Report des élections : Blé Goudé interpelle le président Ouattara

Présidentielle en Côte d’Ivoire – Alors que la campagne tend vers sa fin, l’opposition ivoirienne, excepté le candidat Kouadio Konan Bertin, continue toujours de clamer haut et fort que les conditions actuelles ne favorisent pas la tenue d’une élection libre et transparente. Dans un nouveau communiqué, Charles Blé Goudé a appelé le président ivoirien a revenir sur sa décision et reporter ainsi les élections prévues dans une semaine.

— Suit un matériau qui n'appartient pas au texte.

/-- Settles O5: the empty image leaves the created machine, whose memory holds 0, no opcode, at `pc` 0. -/
theorem emptyImageStopsInItsFirstCycle : Obligations.EmptyImageStopsInItsFirstCycle := by
  intro memSize hpos
  have h0 : (State.created memSize).memRead 0 = some 0x00#8 := memRead_created_of_lt hpos
  exact ⟨_, init_nil hpos, created_pc _, fun i => reg_created i _,
    step_unrecognized (created_runState _) h0 (by decide)⟩

end Sys2Proof.Machine
end

section
/-! PROOFS. The invariant of the machine's states (10_state.md): it holds after `Init`, a cycle that leaves the machine
RUNNING keeps it, and so does a stop with a true report; `pc` and `stop_addr` fit `PC_BITS` by it. -/

namespace Sys2Proof.Machine

/-! ## The invariant where nothing is reported, and where a stop is -/

/-- A RUNNING machine with no stop recorded meets the invariant where its memory and its `pc` do. -/
theorem inv_of_running {s : State} (hpos : 1 ≤ s.memSize) (hmem : Memory.wf s.mem)
    (hrange : ∀ c ∈ s.mem, c.1 < s.memSize) (hpc : s.pc ≤ max s.memSize 255) (hr : s.runState = .running)
    (hreason : s.stopReason = .none) (haddr : s.stopAddr = 0) : s.Inv where
  memSize_pos := hpos
  mem_wf := hmem
  mem_inRange := hrange
  pc_le := hpc
  stopAddr_le := by omega
  reason_none_iff := iff_of_true hreason hr
  stopAddr_running := fun _ => haddr
  report := by simp only [State.stopReportTrue, hreason]

/-- A stop keeps the invariant where its report is true (rules R19, R20, R108). -/
theorem inv_stop {s : State} {reason : StopReason} {addr : Nat} (h : s.Inv) (hreason : reason ≠ .none)
    (haddr : addr ≤ max s.memSize 255) (hreport : (s.stop reason addr).stopReportTrue) :
    (s.stop reason addr).Inv where
  memSize_pos := h.memSize_pos
  mem_wf := h.mem_wf
  mem_inRange := h.mem_inRange
  pc_le := h.pc_le
  stopAddr_le := haddr
  reason_none_iff := iff_of_false hreason RunState.noConfusion
  stopAddr_running := nofun
  report := hreport

/-! ## The invariant holds at the start -/

/-- Settles O4: loading an image changes memory alone, and keeps it canonical and inside its bounds. -/
theorem initSatisfiesInvariant : Obligations.InitSatisfiesInvariant := by
  intro memSize image s h
  obtain ⟨⟨hpos, -⟩, hs⟩ := Option.ite_none_right_eq_some.mp h
  obtain rfl := Option.some.inj hs
  obtain ⟨hmem, hrange⟩ := placeBytes_keeps (s := State.created memSize) 0 image Memory.wf_nil (by simp)
  exact inv_of_running (by simpa) hmem (by simpa using hrange) (by simp) (by simp) (by simp) (by simp)

/-- Settles O3: the reset state is `Init` of the empty image. -/
theorem resetSatisfiesInvariant : Obligations.ResetSatisfiesInvariant :=
  initSatisfiesInvariant 1024 [] _ resetIsStockMachineWithEmptyImage.1

/-! ## Every cycle keeps it -/

/-- A cycle that leaves the machine RUNNING keeps the invariant: a jump's target is one byte, and falling through goes
no further than the end of memory (rule R16). -/
theorem inv_of_step_running {s t : State} (hs : s.Inv) (h : step s = .next t) (ht : t.runState = .running) : t.Inv := by
  obtain ⟨hr, -⟩ := step_eq_next h
  obtain ⟨hframe, htarget⟩ := step_eq_running h ht
  have hpc : t.pc ≤ max s.memSize 255 := by
    rcases htarget with ⟨addr, haddr⟩ | ⟨hroom, hfall⟩
    · have := addr.isLt
      omega
    · omega
  have hreason : s.stopReason = .none := hs.reason_none_iff.mpr hr
  have haddr : s.stopAddr = 0 := hs.stopAddr_running hr
  rw [hframe]
  exact inv_of_running hs.memSize_pos hs.mem_wf hs.mem_inRange hpc hr hreason haddr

Le report de la présidentielle en Côte d’Ivoire est l’objet d’une vaste discorde entre le pouvoir en place et l’opposition. Estimant que les conditions d’une élection transparente ne sont pas réunies, l’opposition ivoirienne a appelé à un retour du scrutin présidentiel prévu pour le samedi 31 octobre. Pour faire plier le gouvernement, un appel à la désobéissance civile a été lancé par les principaux opposants ivoiriens, notamment Henri Konan Bédié et Pascal Affi N’Guessan. Ces dernières semaines ont été marquées par des tensions politiques dans plusieurs villes du pays, notamment dans les localités de Dabou et de Bonoua. Pour Charles Blé Goudé, président du Cojep, Ouattara Alassane devrait suspendre immédiatement sa campagne pour annoncer le report des élections, suite à la recrudescence des violences à l’approche de la date du 31 octobre.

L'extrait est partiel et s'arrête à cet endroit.